The Sun Rising by John Donne

Form: Three stanzas of 10 lines each with varied meter and ABBACDCDEE rhyme scheme | Year: 1633

Full Text

Busy old fool, unruly sun,
Why dost thou thus,
Through windows, and through curtains call on us?
Must to thy motions lovers' seasons run?
Saucy pedantic wretch, go chide
Late school boys and sour prentices,
Go tell court huntsmen that the king will ride,
Call country ants to harvest offices;
Love, all alike, no season knows nor clime,
Nor hours, days, months, which are the rags of time.

Thy beams, so reverend and strong
Why shouldst thou think?
I could eclipse and cloud them with a wink,
But that I would not lose her sight so long;
If her eyes have not blinded thine,
Look, and tomorrow late, tell me,
Whether both th' Indias of spice and mine
Be where thou leftst them, or lie here with me.
Ask for those kings whom thou saw'st yesterday,
And thou shalt hear, All here in one bed lay.

She's all states, and all princes, I,
Nothing else is.
Princes do but play us; compared to this,
All honor's mimic, all wealth alchemy.
Thou, sun, art half as happy as we,
In that the world's contracted thus;
Thine age asks ease, and since thy duties be
To warm the world, that's done in warming us.
Shine here to us, and thou art everywhere;
This bed thy center is, these walls, thy sphere.

Overview

"The Sun Rising" is Donne at his most audacious: a lover in bed scolds the sun for interrupting, then argues that the entire world — its wealth, its kingdoms, its geography — is concentrated in the beloved. The poem moves from irritation to cosmic hyperbole, ending with the bed as the center of the universe and the bedroom walls as the sun's orbit.

Line-by-Line Analysis

Lines 1-10

The speaker insults the sun as a "busy old fool" and "saucy pedantic wretch," telling it to bother schoolboys and apprentices instead. Love exists outside time — it "no season knows nor clime." Hours, days, and months are mere "rags of time," unworthy of love's attention.

Lines 11-20

The speaker claims he could "eclipse and cloud" the sun's beams with a wink, but won't because he'd lose sight of his beloved.

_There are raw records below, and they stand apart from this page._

-- ==== Sys2Proof/Machine/Tick.lean ====
section
/-! DEFINITION. The passing of time: one cycle of CK_MPT, 4 ns, in which the timebase advances (02 R38, R50), and with it
what the spec ties to a clock alone (log 1). -/

namespace Sys2Proof.Machine

/-- Whether MPT runs: from entry to CONFIG on (02 R38). -/
def DevState.clocked : DevState → Bool
  | .config | .run | .safe => true
  | _ => false

/-- One CK_MPT cycle of the timebase: MPT advances by the frequency word, and by its share of a correction being spread
(02 R38, R43); five CK_CONV samples pass (02 R50). -/
def Timebase.tick (t : Timebase) : Timebase :=
  let c := if t.corrLeft = 0 then 0 else if absI t.corrLeft ≤ absI t.corrRate then t.corrLeft else t.corrRate
  { t with acc := BitVec.ofInt 72 ((t.acc.toNat : Int) + (t.freq.toNat : Int) + c), corrLeft := t.corrLeft - c,
           n := if t.running then (t.n + 5) % 2 ^ 64 else t.n }

/-- One CK_MPT cycle of a shaping fade: five converter samples (06 R159). -/
def Fade.tick (f : Fade) : Fade := { f with i := min f.len (f.i + 5) }

/-! ### Occupancy (06 R154, R155) -/

/-- Whether group `g`'s band `b` is enabled and the mask leaves one of its carriers in the profile open. -/
def Dev.bandOpen (d : Dev) (g b : Nat) : Bool :=
  d.flag (Reg.occBand g b) 31 &&
    (openCarriers (d.profile g) (d.maskOf g)).any (fun k =>
      decide (d.fld (Reg.occBand g b) 13 0 ≤ k ∧ k ≤ d.fld (Reg.occBand g b) 27 14))

/-- Whether an occupied sample `n` belongs to the run before it: no gap of `gapMin` samples or longer lies between. -/
def Occ.continues (o : Occ) (gapMin n : Nat) : Bool :=
  match o.last with | none => false | some l => decide (n - (l + 1) = 0 ∨ n - (l + 1) < gapMin)

/-- One converter sample of a band's bucket, in 1/1,024 sample: refilled up to the capacity; an occupied sample takes one. -/
def Occ.sample (frac cap gapMin n : Nat) (busy : Bool) (o : Occ) : Occ :=
  let level := min cap (o.level + frac)
  if busy then
    { level := level - 1024, runStart := if o.continues gapMin n then o.runStart else some n, last := some n }
  else { o with level := level }

/-- Capacity of a band's bucket in 1/1,024 sample: `OCC_CAP` ms at 1.25 GS/s. -/
def Dev.occCap (d : Dev) (g b : Nat) : Nat := d.fld (Reg.occRate g b) 31 24 * 1250000 * 1024

/-- `GAP_MIN` in samples. -/
def Dev.gapMin (d : Dev) (g b : Nat) : Nat := d.fld (Reg.occLim g b) 15 0 * 1250

/-- Five samples of every band's bucket on a port. -/
def Dev.tickOcc (d : Dev) (p : Nat) (l : List (Nat × Occ)) : List (Nat × Occ) :=
  let g := portGroup p
  l.map (fun (e : Nat × Occ) => (e.1, iter 5 (fun i o =>
    o.sample (d.fld (Reg.occRate g e.1) 10 0) (d.occCap g e.1) (d.gapMin g e.1) (d.tb.n + i)
      (d.emits p (d.tb.n + i) && d.bandOpen g e.1)) e.2))

/-! ### Frames in progress (07 R186, 04 R97) -/

/-- Whether a frame is in progress on a decode lane (07 R186). -/
def Acq.busy : Acq → Bool
  | .timing | .sync | .fc | .window | .payload => true
  | _ => false

/-- Whether a frame's last payload symbol has ended; in the very sample of its end the capture window still stands (07 Table FF.7). -/
def Dev.frameOver (d : Dev) (x : DecLane) : Bool := match x.frame with | some f => decide (f.lastSym < d.tb.n) | none => false

/-- Whether a frame is in progress on a lane. -/
def Dev.receiving (d : Dev) (x : DecLane) : Bool := x.acq.busy && !d.frameOver x

/-- Whether a frame is being received on a port. -/
def Dev.receivesOn (d : Dev) (p : Nat) : Bool := d.decs.any (fun e => d.receiving e.2 && e.2.taps.any (fun t => decide (t.port = p)))

/-- The quiet intervals of a port begin anew with what its group's ports have sent by now (04 R97). -/
def Dev.quietNow (d : Dev) (p : Nat) : List (Nat × Nat) := (List.range 4).map (fun q => (q, (d.port (4 * portGroup p + q)).sent))

/-! ### One cycle -/

/-- Whether the last training symbol of a port ends within this cycle: its driver is muted then (03 R73). -/
def Dev.trainingEnds (d : Dev) (i : Nat) (p : Port) : Bool :=
  match p.trainAt with
  | some t => decide (p.ech = .training ∧ t + d.trainLen (portGroup i) ≤ d.tb.n + 5)
  | none => false

/-- One CK_MPT cycle of a port. -/
def Dev.tickPort (d : Dev) (i : Nat) (p : Port) : Port :=
  { p with fade := p.fade.map Fade.tick, occ := d.tickOcc i p.occ, enabled := p.enabled && !d.trainingEnds i p
           quiet := if d.receivesOn i then d.quietNow i else p.quiet
           sent := p.sent + ((List.range 5).filter (fun j => d.emits i (d.tb.n + j))).length }

/-- What five samples of the encode lanes' words show: words replaced because they come too late, wrong strobes (05 R120, R124). -/
def tickLane (x : EncLane) (n : Nat) (e : Dev) : Dev :=
  match x.frame with
  | none => e
  | some f =>
    if f.start ≤ n ∧ n < f.stop then
      x.outs.foldl (fun e _ =>
        let e := if inRuns f.late (n - f.start) then e.raise .car 2 else e
        if inRuns f.badS (n - f.start) then e.count 33 7 1 none 1 else e) e
    else e

/-- The status bits and counts that the words of five samples leave: those of the lanes, and saturation on each port, counted once a sample
(06 R146, R158, Table WF.5). -/
def Dev.tickWords (d : Dev) : Dev :=
  iter 5 (fun i e =>
    let n := d.tb.n + i
    let e := d.encs.foldl (fun e (x : Nat × EncLane) => tickLane x.2 n e) e
    d.ports.foldl (fun e (x : Nat × Port) =>
      if d.emits x.1 n && d.saturates x.1 n then e.raise (.wf (portGroup x.1) (x.1 % 4)) 31 else e) e) d

/-- One CK_MPT cycle of the device: MPT while it runs; fades, buckets and the words of five samples while the converter clocks run; every
counter that counts cycles (20 Table CT.1: CK_CNT, 4 ns). -/
def Dev.tick (d : Dev) : Dev :=
  if !d.dev.clocked then { d with clk := d.clk + 1 }
  else
    let w := d.tickWords
    let d := { d with clk := d.clk + 1, ports := d.ports.map (fun (e : Nat × Port) => (e.1, d.tickPort e.1 e.2))
                      regs := w.regs, cnts := w.cnts }
    let d := { d with tb := d.tb.tick }
    let wraps := d.cnts.cells.any (fun e => selects e.2 7 0 none && decide (e.2.value.toNat + 1 = 2 ^ 48))
    let d := d.cnts.cells.foldl (fun (d : Dev) (e : Nat × Counter) =>
      if selects e.2 7 0 none then d.modCounter e.1 (fun c => c.add 1) else d) d
    if wraps then d.setFld Reg.cntStat 0 0 1 else d

end Sys2Proof.Machine
end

He challenges the sun: look at her eyes, then report whether the riches of "both th' Indias" and all the world's kings aren't right here in this bed.

Lines 21-30

The hyperbole reaches its peak: "She's all states, and all princes, I, / Nothing else is." All worldly honor is "mimic," all wealth "alchemy" (fake). The sun, old and tired, need only warm this room to fulfill its duty to the whole world. The final couplet redraws the cosmos: "This bed thy center is, these walls, thy sphere."

Themes

  • Love as supreme reality
  • Defiance of authority and convention
  • The microcosm of the beloved
  • Time as irrelevant to love

Literary Devices

Apostrophe
Busy old fool, unruly sun — Addressing the sun directly as a meddlesome intruder establishes the speaker's comic authority over cosmic forces.
Hyperbole
She's all states, and all princes, I — The beloved literally contains all the world's wealth and geography — exaggeration as an expression of love's totality.
Metaphysical conceit
This bed thy center is, these walls, thy sphere — Reimagines Ptolemaic cosmology with the lovers' bed as the center of the universe and the bedroom as the sun's orbital sphere.
Metonymy
both th' Indias of spice and mine — The East Indies (spices) and West Indies (gold mines) stand for all the world's wealth, which the speaker claims resides in his beloved.

Historical Context

Published posthumously in 1633 in Donne's Songs and Sonnets, though likely written in the 1590s or early 1600s during his years as a young wit and lover. The poem's cosmology is Ptolemaic — the sun orbits the earth — which Donne uses playfully even as Copernican astronomy was gaining acceptance. The "Indias" references reflect England's expanding awareness of global trade routes and colonial wealth.